Wednesday, July 17, 2013

Kayaking the Sky: A Long But Fun Day on the Skykomish River

"After the second rapid, it should mostly be a float down the river," says Larry as we're getting ready to launch our kayaks onto Washington's Skykomish River.

Several hours later, we rib Larry each time we hear the sound of yet another approaching rapids. Granted, most of us are in sea kayaks and the rapids are just Class I and Class II. 

But still.  For those us of accustomed to wind, tidal currents, or calm sea conditions, this is an exciting change of pace.

The plan today was to meet at 9 a.m. in Monroe at Skykomish River Centennial Park, car shuttle up to Big Eddy a couple miles beyond Gold Bar, and be off the river by 3 p.m.--a paddle of about 18 river miles.

With a few folks running late, we don't get going until close to 11 a.m., which sort of sets the pace for the day. But it's a glorious, beautiful, clear blue sky summer day. 

Looking back at Class II rapid just past put-in, US Route 2 and railroad bridges in background.
The Skykomish River, often called "the Sky" for short by rafters, kayakers, and locals, winds 29 miles through the Cascade Mountains and foothills to the Puget lowlands, where it merges with the Snohomish River north of Seattle. In the popular whitewater and kayaking reaches upriver, and where we start today, our backdrop is thick forest-covered hills and some craggy, snow-capped peaks of the Cascades beyond, including dramatic Mt.
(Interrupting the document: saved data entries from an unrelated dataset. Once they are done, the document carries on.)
theorem classifyWith_again (resolve : Dev → AshFrame → Dev) {d : Dev} {c : ClsFrame} {rest : List ClsFrame} (hc : d.pkt.cls = c :: rest) {act : Nat}
    (hact : act = (winner d (activeBank d) c.parse.key1).2) (hs : actScan act = false) (hv : actVerdict act = 4)
    (hlen : (secondOf d c.pipe).length < 32) : (classifyWith resolve d).pkt.offers = d.pkt.offers ∧ (classifyWith resolve d).pkt.second
      = d.pkt.second ++ [{ c with epoch := epoch d, since := d.elapsed, hit := none, skipped := false }] := by
  obtain ⟨hpkt, hel, hep⟩ := lookedUp_spec d c rest
  have hsecond : secondOf (lookedUp d c rest) c.pipe = secondOf d c.pipe := by rw [secondOf, secondOf, hpkt]
  rw [classifyWith_cons resolve hc hact]
  simp only [hs, hv, Bool.false_eq_true, if_false, if_true, hsecond, hep, hel, if_neg (Nat.not_le.mpr hlen)]
  have hcount := (((keepsState.refl (setPkt (lookedUp d c rest) (fun k => { k with second := k.second
            ++ [{ c with epoch := epoch d, since := d.elapsed, hit := none, skipped := false }] }))).count CLS_RECIRC)).pkt
  rw [hcount, setPkt, hpkt]
  exact ⟨rfl, rfl⟩

/-! ### SECOND_PASS and RECIRC_TIMEOUT (R245) -/

/-- A second pass takes its record from the queue and adds none (R245). -/
theorem secondPassWith_second {resolve : Dev → AshFrame → Dev} (hres : ∀ d f, keepsPasses d (resolve d f)) {d : Dev} {p : Nat} {c : ClsFrame}
    (hc : (secondOf d p).head? = some c) : (secondPassWith resolve p d).pkt.second = d.pkt.second.erase c := by
  have hdrop : (dropSecond (sliceService d (18 + p)) c).pkt.second = d.pkt.second.erase c := by
    have h := ((keepsState.refl d).sliceService (18 + p)).pkt
    rw [dropSecond, (keepsState.refl _).syncDrain.pkt, setPkt, h]
  obtain ⟨_, hk, _⟩ := lookup_spec (dropSecond (sliceService d (18 + p)) c) (c.epoch % 2) (secondKey c) c.frame.bytes.length
  unfold secondPassWith
  simp only [hc]
  split
  · exact ((keepsPasses_count _ _).2.trans hk.passes.2).trans hdrop
  · exact ((keepsPasses_applyVerdict hres _ _ _ _ _).2.trans hk.passes.2).trans hdrop

theorem secondPassWith_none (resolve : Dev → AshFrame → Dev) {d : Dev} {p : Nat} (h : secondOf d p = []) : secondPassWith resolve p d = d := by
  unfold secondPassWith
  simp only [h, List.head?_nil]

theorem recircTimeout_none {d : Dev} {p : Fin 9} (h : secondOf d p = []) : recircTimeout p d = d := by
  unfold recircTimeout
  simp only [h, List.head?_nil]

theorem recircTimeout_some {d : Dev} {p : Fin 9} {c : ClsFrame} (h : (secondOf d p).head? = some c) : recircTimeout p d
    = if c.since + 500 ≤ d.elapsed then raiseCls (count (dropSecond d c) CLS_RECIRC_DROP) clRecircDrop else d := by
  unfold recircTimeout
  simp only [h]

end Sys2Proof.Machine
end

section
/-!
PROOFS. FRAME_PARSE to PATTERN_READ: the obligation RulesAndPasses (R235 to R248).
-/

namespace Sys2Proof.Machine

theorem exec_classifyLookup (ecc flowErr : Ecc) (s : State) :
    exec (.classifyLookup ecc flowErr) s = .next (s.withDev (classifyWith (resolve ecc flowErr) s.dev)) := rfl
Index.

It's a lovely stretch of river.

Our most challenging rapid is a Class II just a short way below our put-in spot, at the first bend in the river.  We let our two whitewater kayakers lead the charge, then the rest of us sea kayakers proceed carefully through the persistent standing waves. What an adrenaline rush for a sea kayaker! 
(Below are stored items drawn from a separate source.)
/-- SineRomStartsAtZero, SineRomWithinOne, SineRefIsAccurate, SineRomIsAccurate,
SineRomMayHoldEveryLegalEntry: the least length, and the last entry of the
greatest. -/
theorem witness_lut_index :
    (1 ≤ 1 ∧ 1 ≤ 65536 ∧ 0 < 1) ∧ (1 ≤ 65536 ∧ 65536 ≤ 65536 ∧ 65535 < 65536) := by decide

/-- FrameOutcome: a phase just below LENGTH, and one at it. -/
theorem witness_frame :
    ((runningFour 1#32 3#32).phaseL.toNat < (runningFour 1#32 3#32).length.toNat ∧
      (runningFour 1#32 3#32).phaseR.toNat < (runningFour 1#32 3#32).length.toNat) ∧
    ¬ ((runningFour 1#32 4#32).phaseL.toNat < (runningFour 1#32 4#32).length.toNat ∧
      (runningFour 1#32 4#32).phaseR.toNat < (runningFour 1#32 4#32).length.toNat) := by decide

/-- BufferOutcome: an admitted buffer, one of another length, one while stopped, and a phase out of range. -/
theorem witness_buffer :
    ((runningFour 1#32 3#32).running = true ∧
      [(⟨0x3F800000#32, 0x7F800000#32⟩ : Frame)].length = (runningFour 1#32 3#32).fpbActive.toNat ∧
      (runningFour 1#32 3#32).phaseL.toNat < (runningFour 1#32 3#32).length.toNat) ∧
    ([] : List Frame).length ≠ (runningFour 1#32 3#32).fpbActive.toNat ∧ fourPoint.running = false ∧
    ¬ ((runningFour 1#32 4#32).phaseL.toNat < (runningFour 1#32 4#32).length.toNat) := by decide

/-- RunOfBuffersAdvancesThePhases: two buffers of three frames, and a STOP after them (program P1). -/
theorem witness_run :
    (runningFour 3#32 3#32).Inv ∧ (upNext ([[ones, ones, ones], [ones, ones, ones]].map Arrival.stream ++
      [.host stopWord])).running = true ∧
    ∀ b ∈ [[ones, ones, ones], [ones, ones, ones]], b.length = (runningFour 3#32 3#32).fpbActive.toNat :=
  ⟨witness_inv.2, by decide, by decide⟩

/-- LanesAreIndependent: the right sample infinite at phase 1, where its product is no NaN. -/
theorem witness_lanes :
    (∃ t, exec (.frame 0x7FC00000#32 0x7F800000#32) (runningFour 1#32 1#32) = .next t) ∧
    (∃ t, exec (.frame 0x3F800000#32 0x7F800000#32) (runningFour 1#32 1#32) = .next t) ∧
    f32mul 0x7F800000#32 ((runningFour 1#32 1#32).lutEntry (runningFour 1#32 1#32).phaseR.toNat) ≠ none := by
  refine ⟨?_, ?_, by decide +kernel⟩
  · obtain ⟨t, h, -⟩ := of_nextIs (r := exec (.frame 0x7FC00000#32 0x7F800000#32) (runningFour 1#32 1#32))
      (p := fun _ => true) (by decide +kernel)
    exact ⟨t, h⟩
  · obtain ⟨t, h, -⟩ := of_nextIs (r := exec (.frame 0x3F800000#32 0x7F800000#32) (runningFour 1#32 1#32))
      (p := fun _ => true) (by decide +kernel)
    exact ⟨t, h⟩

/-- ReadsFollowTheRegisterMap, OtherWritesAreIgnored, HostAccessesComplete, AccessErrorsStop: the ends of
the reserved range, the ends of the LUT window, a misaligned offset and each illegal size. -/
theorem witness_offsets :
    (Offset.aligned 0x00028#19 = true ∧ 0x00028 ≤ (0x00028#19).toNat ∧ (0x00028#19).toNat < 0x40000) ∧
    (Offset.aligned 0x3FFFC#19 = true ∧ 0x00028 ≤ (0x3FFFC#19).toNat ∧ (0x3FFFC#19).toNat < 0x40000) ∧
    (0 < 65536 ∧ BitVec.ofNat 19 (0x40000 + 4 * 0) = 0x40000#19) ∧
    (65535 < 65536 ∧ BitVec.ofNat 19 (0x40000 + 4 * 65535) = 0x7FFFC#19) ∧
    Offset.aligned 0x7FFFF#19 = false ∧ accessLegal .one 0x00000#19 = false ∧
    accessLegal .eight 0x00000#19 = false ∧ accessLegal .four 0x00001#19 = false ∧
    (Offset.aligned 0x00018#19 = true ∧
      0x00018#19 ∉ [0x00000#19, 0x00008#19, 0x0000C#19, 0x00010#19, 0x00014#19]) := by decide

/-- AccessErrorsStop: a BUS word of 8 bytes at CMD (95_test_vectors.md), and 4 bytes at offset 2. -/
theorem witness_access_error_words :
    ((0x8018000000000001#64).extractLsb' 54 9 = 0#9 ∧ ((0x8018000000000001#64).extractLsb' 51 3).toNat < 4 ∧
      (0x8018000000000001#64).extractLsb' 51 3 ≠ 2#3) ∧
    ((0x0010000200000000#64).extractLsb' 54 9 = 0#9 ∧ ((0x0010000200000000#64).extractLsb' 51 3).toNat < 4 ∧
      (0x0010000200000000#64).extractLsb' 32 2 ≠ 0#2) ∧
    (upNext [.host 0x8018000000000001#64]).pending = .host 0x8018000000000001#64 :: [] := by
  decide +kernel

/-- ConfigurationReadsBack: FREQ_LO and FREQ_HI, while stopped. -/
theorem witness_configuration :
    0x0000C#19 ∈ [0x00008#19, 0x0000C#19, 0x00010#19, 0x00014#19] ∧
    0x00010#19 ∈ [0x00008#19, 0x0000C#19, 0x00010#19, 0x00014#19] ∧ 0x00010#19 ≠ 0x0000C#19 ∧
    fourPoint.running = false := by decide

/-! The statements about every step from a state: a step of each kind from a state that meets what they
assume, with the change they speak of. -/

/-- StepKeepsTheInvariant, StepKeepsTheTable, RealTimeFaultIsUnreachable, StepTakesOneArrival: a whole
buffer is processed from a good state. -/
theorem witness_stream_step :
    (upNext [.stream [ones, ones, ones]]).Inv ∧ (upNext [.stream [ones, ones, ones]]).TableInv ∧
    ∃ t, step (upNext [.stream [ones, ones, ones]]) = .next t ∧ t.phaseL = 2#32 := by
  obtain ⟨t, h, ht⟩ := of_nextIs (r := step (upNext [.stream [ones, ones, ones]]))
    (p := fun t => t.phaseL == 2#32) (by decide +kernel)
  exact ⟨witness_upNext_inv _, witness_upNext_tableInv _, t, h, by simpa using ht⟩

/-- OnlyStartSetsRunning: a START and a STOP. -/
theorem witness_running_changes :
    (∃ t, step { fourPoint with pending := [.host startWord] } = .next t ∧ fourPoint.running = false ∧
      t.running = true) ∧
    ∃ t, step (upNext [.host stopWord]) = .next t ∧ (upNext [.host stopWord]).running = true ∧
      t.running = false := by
  obtain ⟨t, h, ht⟩ := of_nextIs (r := step { fourPoint with pending := [.host startWord] })
    (p := fun t => t.running) (by decide +kernel)
  obtain ⟨u, k, hu⟩ := of_nextIs (r := step (upNext [.host stopWord]))
    (p := fun t => !t.running) (by decide +kernel)
  exact ⟨⟨t, h, rfl, ht⟩, u, k, rfl, by simpa using hu⟩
Chilling after the first rapid
In the second rapid, not too far downriver, two kayakers in our group capsize in the tricky, rocky stretch of river.  I get hung up broadside on a big rock and almost go over too but manage to stay upright. 
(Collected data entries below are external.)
-- ==== Sys2Proof/Decode.lean ====
section
/-!
DEFINITION. Decoding (R139 to R159): the fields of a word by its form (R140), the instruction they name by the opcode map
(R155, R156), and whether the word is illegal (R157) or holds a reserved value (R158). The encoder follows, written from
the same tables, then the words laid out in memory (R6, R139).
-/

namespace Sys2Proof

/-! ### The forms of R140 -/

def formA (maj d a b : BitVec 6) (g : BitVec 3) (fn : BitVec 5) : Word := maj ++ d ++ a ++ b ++ g ++ fn
def formB (maj d a : BitVec 6) (g fn : BitVec 3) (imm : BitVec 8) : Word := maj ++ d ++ a ++ g ++ fn ++ imm
def formC (maj : BitVec 6) (g fn : BitVec 3) (off : BitVec 20) : Word := maj ++ g ++ fn ++ off
def formS (maj d a : BitVec 6) (c : BitVec 10) (fn : BitVec 4) : Word := maj ++ d ++ a ++ c ++ fn
def formT (maj : BitVec 6) (td ta tb : BitVec 3) (s : BitVec 6) (ctl : BitVec 7) (fn : BitVec 4) : Word :=
  maj ++ td ++ ta ++ tb ++ s ++ ctl ++ fn
def formP (maj : BitVec 6) (kind : BitVec 2) (payload : BitVec 24) : Word := maj ++ kind ++ payload

def major (w : Word) : BitVec 6 := w.extractLsb' 26 6
def fieldD (w : Word) : BitVec 6 := w.extractLsb' 20 6
def fieldA (w : Word) : BitVec 6 := w.extractLsb' 14 6
def fieldB (w : Word) : BitVec 6 := w.extractLsb' 8 6
def guardA (w : Word) : BitVec 3 := w.extractLsb' 5 3
def fnA (w : Word) : BitVec 5 := w.extractLsb' 0 5
def guardB (w : Word) : BitVec 3 := w.extractLsb' 11 3
def fnB (w : Word) : BitVec 3 := w.extractLsb' 8 3
def imm8 (w : Word) : BitVec 8 := w.extractLsb' 0 8
def guardC (w : Word) : BitVec 3 := w.extractLsb' 23 3
def fnC (w : Word) : BitVec 3 := w.extractLsb' 20 3
def offC (w : Word) : BitVec 20 := w.extractLsb' 0 20
def code10 (w : Word) : BitVec 10 := w.extractLsb' 4 10
def fnS (w : Word) : BitVec 4 := w.extractLsb' 0 4
def fieldTd (w : Word) : BitVec 3 := w.extractLsb' 23 3
def fieldTa (w : Word) : BitVec 3 := w.extractLsb' 20 3
def fieldTb (w : Word) : BitVec 3 := w.extractLsb' 17 3
def fieldTs (w : Word) : BitVec 6 := w.extractLsb' 11 6
def fieldCtl (w : Word) : BitVec 7 := w.extractLsb' 4 7
def kindP (w : Word) : BitVec 2 := w.extractLsb' 24 2
def payload (w : Word) : BitVec 24 := w.extractLsb' 0 24

/-! ### The decoder -/

/-- What a word is: an instruction; one whose fields hold a reserved value or whose unused bits are not zero (code 0x02,
after the prefixes are judged, R159); or no instruction at all (code 0x01). -/
inductive Decoded where
  | ok (i : Instr)
  | reserved (i : Instr)
  | illegal
deriving DecidableEq, Repr

/-- The verdict on a word that names instruction i, `clean` when its unused bits are zero. -/
def verdict (clean : Bool) (i : Instr) : Decoded :=
  if Machine.illegalFields i then .illegal
  else if clean && !Machine.reservedFields i then .ok i
  else .reserved i

/-- Major 0x00: control branches (R155). -/
def decode00 (w : Word) : Decoded :=
  match (fnC w).toNat with
  | 0 => verdict true (.bra (guardC w) (offC w))
  | 1 => verdict true (.br (guardC w) (offC w))
  | 2 => verdict true (.brany (guardC w) (offC w))
  | 3 => verdict true (.brall (guardC w) (offC w))
  | 4 => verdict true (.call (guardC w) (offC w))
  | _ => .illegal

/-- Major 0x01: transfers (R155). -/
def decode01 (w : Word) : Decoded :=
  match (fnA w).toNat with
  | 0 => verdict (fieldD w == 0 && fieldA w == 0 && fieldB w == 0) (.ret (guardA w))
  | 1 => verdict (fieldD w == 0 && fieldB w == 0) (.jmpr (fieldA w) (guardA w))
  | 2 => verdict (fieldD w == 0 && fieldB w == 0) (.callr (fieldA w) (guardA w))
  | 3 => verdict (fieldD w == 0 && fieldA w == 0 && fieldB w == 0 && guardA w == 0) .join
  | 4 => verdict (fieldD w == 0 && fieldA w == 0 && fieldB w == 0) (.exit (guardA w))
  | 5 => verdict (fieldD w == 0 && fieldA w == 0 && fieldB w == 0 && guardA w == 0) (.clasp)
  | 6 => verdict (fieldD w == 0 && fieldA w == 0 && fieldB w == 0 && guardA w == 0) (.yield)
  | 7 => verdict (fieldD w == 0 && fieldA w == 0 && fieldB w == 0 && guardA w == 0) (.nop)
  | _ => .illegal

/-- Major 0x02: scalar (R155). -/
def decode02 (w : Word) : Decoded :=
  match (fnA w).toNat with
  | 0 => verdict true (.sadd (fieldD w) (fieldA w) (fieldB w) (guardA w))
  | 1 => verdict true (.ssub (fieldD w) (fieldA w) (fieldB w) (guardA w))
  | 2 => verdict true (.smul (fieldD w) (fieldA w) (fieldB w) (guardA w))
  | 3 => verdict true (.smulh (fieldD w) (fieldA w) (fieldB w) (guardA w))
  | 4 => verdict true (.smulhn (fieldD w) (fieldA w) (fieldB w) (guardA w))
  | 5 => verdict true (.sdiv (fieldD w) (fieldA w) (fieldB w) (guardA w))
  | 6 => verdict true (.sdivn (fieldD w) (fieldA w) (fieldB w) (guardA w))
  | 7 => verdict true (.srem (fieldD w) (fieldA w) (fieldB w) (guardA w))
  | 8 => verdict true (.sremn (fieldD w) (fieldA w) (fieldB w) (guardA w))
  | 9 => verdict true (.sand (fieldD w) (fieldA w) (fieldB w) (guardA w))
  | 10 => verdict true (.sor (fieldD w) (fieldA w) (fieldB w) (guardA w))
  | 11 => verdict true (.sxor (fieldD w) (fieldA w) (fieldB w) (guardA w))
  | 12 => verdict true (.sshl (fieldD w) (fieldA w) (fieldB w) (guardA w))
  | 13 => verdict true (.sshr (fieldD w) (fieldA w) (fieldB w) (guardA w))
  | 14 => verdict true (.ssra (fieldD w) (fieldA w) (fieldB w) (guardA w))
  | 15 => verdict true (.smin (fieldD w) (fieldA w) (fieldB w) (guardA w))
  | 16 => verdict true (.smax (fieldD w) (fieldA w) (fieldB w) (guardA w))
  | 17 => verdict true (.sminn (fieldD w) (fieldA w) (fieldB w) (guardA w))
  | 18 => verdict true (.smaxn (fieldD w) (fieldA w) (fieldB w) (guardA w))
  | 19 => verdict true (.sseq (fieldD w) (fieldA w) (fieldB w) (guardA w))
  | 20 => verdict true (.sslt (fieldD w) (fieldA w) (fieldB w) (guardA w))
  | 21 => verdict true (.ssltn (fieldD w) (fieldA w) (fieldB w) (guardA w))
  | 22 => verdict true (.ssel (fieldD w) (fieldA w) (fieldB w) (guardA w))
  | _ => .illegal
But everyone is okay. At this point in the summer, the water speed and level is about half the spring snowmelt peak. (I heard something about 3,000 cfs vs 6,000 cfs, but don't quote me on that.)

After three capsizes in the early rapids, our trip leader Larry stops and scouts a few times before proceeding down what sounds like more rapids, so we hang back a bit.   Who minds hanging out when it's a gorgeous July day and the temperature is a near perfect high 70s to 80 degrees (F)?

Our lunch break isn't as far down river as planned (Sultan), but it's after 1 pm and we're hungry.  So we lounge in the sun on a big cobbled sandbar in the river and enjoy ourselves.

After lunch the river really does get more mellow, but it's not over yet. 

We pass numerous fly fishers along the way, some gracefully arcing their line overhead for casting off. When I ask about their catch today, no one has had any luck. It's a bit early in the salmon season.

We stop in Sultan for a pit stop at Sportsman Park where the Wallace River flows into the Sky.  Gotta say, the Honey Bucket there is best avoided if at all possible.

At one point downriver from Sultan the river is split by several large bars, where our group split up and lost each other for a while.  If you're on the river and hit an area that fits this description, stay river left!

Then we just meander down river past occasional homes with people out on their docks partying, undeveloped forest-lined stretches of river, and reaches adjacent to US Route 2. And yes, run several more Class I rapids.

We finally get back to Monroe a bit after 7 p.m., and then there's the car shuttle back up US Route 2 to Big Eddy through weekend traffic, which adds another hour to our outing. I'm tired after almost 8 hours on the river and all the hauling and loading kayaks.

Regardless, it's a fantastic day and a real treat for us sea kayakers to be on a beautiful stretch of river in the mountains. Overall it's a relaxing and exhilarating trip. 

When You Go
If you'd like to embark on a similar trip down the Sky, be sure and check the water levels and velocity.  Also, a Washington State Discover Pass is required for parking at Big Eddy.

The first part of our trip, from Big Eddy To Sultan, is described here in the Paddling Washington guidebook.  Big caveat:  My fiberglass kayak is sporting a few new gouges and bruises from this river trip.  I highly recommend using a more durable (but heavier) plastic sea kayak if you plan to do this trip in a sea kayak. If you're a whitewater kayaker, this is all tame stuff.
And special thanks to Ron for letting me use several of his photos in this blog post.